-- ==== Sys2Proof/Laws/State.lean ====
section
/-! SUPPORT. Laws/State.lean: for each named update of the state, what each field is after it, true by rfl, so that no
proof unfolds a record update. (Written `by rfl`, so that simp rewrites with them as equations and the kernel never has to
compare two whole states.) -/

namespace Sys2Proof.Machine

variable (s : State)

/-! ### putByte -/

@[simp] theorem State.h_putByte (x : Byte) : (s.putByte x).h = s.h := by rfl
@[simp] theorem State.v_putByte (x : Byte) : (s.putByte x).v = s.v := by rfl
@[simp] theorem State.w_putByte (x : Byte) : (s.putByte x).w = s.w := by rfl
@[simp] theorem State.t_putByte (x : Byte) : (s.putByte x).t = s.t := by rfl
@[simp] theorem State.buf_putByte (x : Byte) : (s.putByte x).buf = s.buf.write s.n.toNat x := by rfl
@[simp] theorem State.n_putByte (x : Byte) : (s.putByte x).n = s.n := by rfl
@[simp] theorem State.len_putByte (x : Byte) : (s.putByte x).len = s.len := by rfl
@[simp] theorem State.ph_putByte (x : Byte) : (s.putByte x).ph = s.ph := by rfl
@[simp] theorem State.err_putByte (x : Byte) : (s.putByte x).err = s.err := by rfl
@[simp] theorem State.ovf_putByte (x : Byte) : (s.putByte x).ovf = s.ovf := by rfl
@[simp] theorem State.errcode_putByte (x : Byte) : (s.putByte x).errcode = s.errcode := by rfl
@[simp] theorem State.slot_putByte (x : Byte) : (s.putByte x).slot = s.slot := by rfl
@[simp] theorem State.sv_putByte (x : Byte) : (s.putByte x).sv = s.sv := by rfl
@[simp] theorem State.comp_putByte (x : Byte) : (s.putByte x).comp = s.comp := by rfl
@[simp] theorem State.cv_putByte (x : Byte) : (s.putByte x).cv = s.cv := by rfl
@[simp] theorem State.host_putByte (x : Byte) : (s.putByte x).host = s.host := by rfl
@[simp] theorem State.responses_putByte (x : Byte) : (s.putByte x).responses = s.responses := by rfl
@[simp] theorem State.draws_putByte (x : Byte) : (s.putByte x).draws = s.draws := by rfl

/-! ### setFill -/

@[simp] theorem State.h_setFill (k : BitVec 7) : (s.setFill k).h = s.h := by rfl
@[simp] theorem State.v_setFill (k : BitVec 7) : (s.setFill k).v = s.v := by rfl
@[simp] theorem State.w_setFill (k : BitVec 7) : (s.setFill k).w = s.w := by rfl
@[simp] theorem State.t_setFill (k : BitVec 7) : (s.setFill k).t = s.t := by rfl
@[simp] theorem State.buf_setFill (k : BitVec 7) : (s.setFill k).buf = s.buf := by rfl
@[simp] theorem State.n_setFill (k : BitVec 7) : (s.setFill k).n = k := by rfl
@[simp] theorem State.len_setFill (k : BitVec 7) : (s.setFill k).len = s.len := by rfl
@[simp] theorem State.ph_setFill (k : BitVec 7) : (s.setFill k).ph = s.ph := by rfl
@[simp] theorem State.err_setFill (k : BitVec 7) : (s.setFill k).err = s.err := by rfl
@[simp] theorem State.ovf_setFill (k : BitVec 7) : (s.setFill k).ovf = s.ovf := by rfl
@[simp] theorem State.errcode_setFill (k : BitVec 7) : (s.setFill k).errcode = s.errcode := by rfl
@[simp] theorem State.slot_setFill (k : BitVec 7) : (s.setFill k).slot = s.slot := by rfl
@[simp] theorem State.sv_setFill (k : BitVec 7) : (s.setFill k).sv = s.sv := by rfl
@[simp] theorem State.comp_setFill (k : BitVec 7) : (s.setFill k).comp = s.comp := by rfl
@[simp] theorem State.cv_setFill (k : BitVec 7) : (s.setFill k).cv = s.cv := by rfl
@[simp] theorem State.host_setFill (k : BitVec 7) : (s.setFill k).host = s.host := by rfl
@[simp] theorem State.responses_setFill (k : BitVec 7) : (s.setFill k).responses = s.responses := by rfl
@[simp] theorem State.draws_setFill (k : BitVec 7) : (s.setFill k).draws = s.draws := by rfl

/-! ### setHash -/

@[simp] theorem State.h_setHash (x : Words8) : (s.setHash x).h = x := by rfl
@[simp] theorem State.v_setHash (x : Words8) : (s.setHash x).v = s.v := by rfl
@[simp] theorem State.w_setHash (x : Words8) : (s.setHash x).w = s.w := by rfl
@[simp] theorem State.t_setHash (x : Words8) : (s.setHash x).t = s.t := by rfl
@[simp] theorem State.buf_setHash (x : Words8) : (s.setHash x).buf = s.buf := by rfl
@[simp] theorem State.n_setHash (x : Words8) : (s.setHash x).n = s.n := by rfl
@[simp] theorem State.len_setHash (x : Words8) : (s.setHash x).len = s.len := by rfl
@[simp] theorem State.ph_setHash (x : Words8) : (s.setHash x).ph = s.ph := by rfl
@[simp] theorem State.err_setHash (x : Words8) : (s.setHash x).err = s.err := by rfl
@[simp] theorem State.ovf_setHash (x : Words8) : (s.setHash x).ovf = s.ovf := by rfl
@[simp] theorem State.errcode_setHash (x : Words8) : (s.setHash x).errcode = s.errcode := by rfl
@[simp] theorem State.slot_setHash (x : Words8) : (s.setHash x).slot = s.slot := by rfl
@[simp] theorem State.sv_setHash (x : Words8) : (s.setHash x).sv = s.sv := by rfl
@[simp] theorem State.comp_setHash (x : Words8) : (s.setHash x).comp = s.comp := by rfl
@[simp] theorem State.cv_setHash (x : Words8) : (s.setHash x).cv = s.cv := by rfl
@[simp] theorem State.host_setHash (x : Words8) : (s.setHash x).host = s.host := by rfl
@[simp] theorem State.responses_setHash (x : Words8) : (s.setHash x).responses = s.responses := by rfl
@[simp] theorem State.draws_setHash (x : Words8) : (s.setHash x).draws = s.draws := by rfl

/-! ### setPhase -/

@[simp] theorem State.h_setPhase (p : Phase) : (s.setPhase p).h = s.h := by rfl
@[simp] theorem State.v_setPhase (p : Phase) : (s.setPhase p).v = s.v := by rfl
@[simp] theorem State.w_setPhase (p : Phase) : (s.setPhase p).w = s.w := by rfl
@[simp] theorem State.t_setPhase (p : Phase) : (s.setPhase p).t = s.t := by rfl
@[simp] theorem State.buf_setPhase (p : Phase) : (s.setPhase p).buf = s.buf := by rfl
@[simp] theorem State.n_setPhase (p : Phase) : (s.setPhase p).n = s.n := by rfl
@[simp] theorem State.len_setPhase (p : Phase) : (s.setPhase p).len = s.len := by rfl
@[simp] theorem State.ph_setPhase (p : Phase) : (s.setPhase p).ph = p := by rfl
@[simp] theorem State.err_setPhase (p : Phase) : (s.setPhase p).err = s.err := by rfl
@[simp] theorem State.ovf_setPhase (p : Phase) : (s.setPhase p).ovf = s.ovf := by rfl
@[simp] theorem State.errcode_setPhase (p : Phase) : (s.setPhase p).errcode = s.errcode := by rfl
@[simp] theorem State.slot_setPhase (p : Phase) : (s.setPhase p).slot = s.slot := by rfl
@[simp] theorem State.sv_setPhase (p : Phase) : (s.setPhase p).sv = s.sv := by rfl
@[simp] theorem State.comp_setPhase (p : Phase) : (s.setPhase p).comp = s.comp := by rfl
@[simp] theorem State.cv_setPhase (p : Phase) : (s.setPhase p).cv = s.cv := by rfl
@[simp] theorem State.host_setPhase (p : Phase) : (s.setPhase p).host = s.host := by rfl
@[simp] theorem State.responses_setPhase (p : Phase) : (s.setPhase p).responses = s.responses := by rfl
@[simp] theorem State.draws_setPhase (p : Phase) : (s.setPhase p).draws = s.draws := by rfl

/-! ### respond -/

@[simp] theorem State.h_respond (r : RspWord) : (s.respond r).h = s.h := by rfl
@[simp] theorem State.v_respond (r : RspWord) : (s.respond r).v = s.v := by rfl
@[simp] theorem State.w_respond (r : RspWord) : (s.respond r).w = s.w := by rfl
@[simp] theorem State.t_respond (r : RspWord) : (s.respond r).t = s.t := by rfl
@[simp] theorem State.buf_respond (r : RspWord) : (s.respond r).buf = s.buf := by rfl
@[simp] theorem State.n_respond (r : RspWord) : (s.respond r).n = s.n := by rfl
@[simp] theorem State.len_respond (r : RspWord) : (s.respond r).len = s.len := by rfl
@[simp] theorem State.ph_respond (r : RspWord) : (s.respond r).ph = s.ph := by rfl
@[simp] theorem State.err_respond (r : RspWord) : (s.respond r).err = s.err := by rfl
@[simp] theorem State.ovf_respond (r : RspWord) : (s.respond r).ovf = s.ovf := by rfl
@[simp] theorem State.errcode_respond (r : RspWord) : (s.respond r).errcode = s.errcode := by rfl
@[simp] theorem State.slot_respond (r : RspWord) : (s.respond r).slot = s.slot := by rfl
@[simp] theorem State.sv_respond (r : RspWord) : (s.respond r).sv = s.sv := by rfl
@[simp] theorem State.comp_respond (r : RspWord) : (s.respond r).comp = s.comp := by rfl
@[simp] theorem State.cv_respond (r : RspWord) : (s.respond r).cv = s.cv := by rfl
@[simp] theorem State.host_respond (r : RspWord) : (s.respond r).host = s.host := by rfl
@[simp] theorem State.responses_respond (r : RspWord) : (s.respond r).responses = s.responses ++ [r] := by rfl
@[simp] theorem State.draws_respond (r : RspWord) : (s.respond r).draws = s.draws := by rfl

/-! ### noteError -/

@[simp] theorem State.h_noteError (code : BitVec 8) : (s.noteError code).h = s.h := by rfl
@[simp] theorem State.v_noteError (code : BitVec 8) : (s.noteError code).v = s.v := by rfl
@[simp] theorem State.w_noteError (code : BitVec 8) : (s.noteError code).w = s.w := by rfl
@[simp] theorem State.t_noteError (code : BitVec 8) : (s.noteError code).t = s.t := by rfl
@[simp] theorem State.buf_noteError (code : BitVec 8) : (s.noteError code).buf = s.buf := by rfl
@[simp] theorem State.n_noteError (code : BitVec 8) : (s.noteError code).n = s.n := by rfl
@[simp] theorem State.len_noteError (code : BitVec 8) : (s.noteError code).len = s.len := by rfl
@[simp] theorem State.ph_noteError (code : BitVec 8) : (s.noteError code).ph = s.ph := by rfl
@[simp] theorem State.err_noteError (code : BitVec 8) : (s.noteError code).err = true := by rfl
@[simp] theorem State.ovf_noteError (code : BitVec 8) : (s.noteError code).ovf = s.ovf := by rfl
@[simp] theorem State.errcode_noteError (code : BitVec 8) : (s.noteError code).errcode = if s.err then s.errcode else code := by rfl
@[simp] theorem State.slot_noteError (code : BitVec 8) : (s.noteError code).slot = s.slot := by rfl
@[simp] theorem State.sv_noteError (code : BitVec 8) : (s.noteError code).sv = s.sv := by rfl
@[simp] theorem State.comp_noteError (code : BitVec 8) : (s.noteError code).comp = s.comp := by rfl
@[simp] theorem State.cv_noteError (code : BitVec 8) : (s.noteError code).cv = s.cv := by rfl
@[simp] theorem State.host_noteError (code : BitVec 8) : (s.noteError code).host = s.host := by rfl
@[simp] theorem State.responses_noteError (code : BitVec 8) : (s.noteError code).responses = s.responses := by rfl
@[simp] theorem State.draws_noteError (code : BitVec 8) : (s.noteError code).draws = s.draws := by rfl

# EXERCISE DETAILS
Which lines above hold the string "update"? Copy every one of them.

# ANSWER
/-! SUPPORT. Laws/State.lean: for each named update of the state, what each field is after it, true by rfl, so that no
proof unfolds a record update. (Written `by rfl`, so that simp rewrites with them as equations and the kernel never has to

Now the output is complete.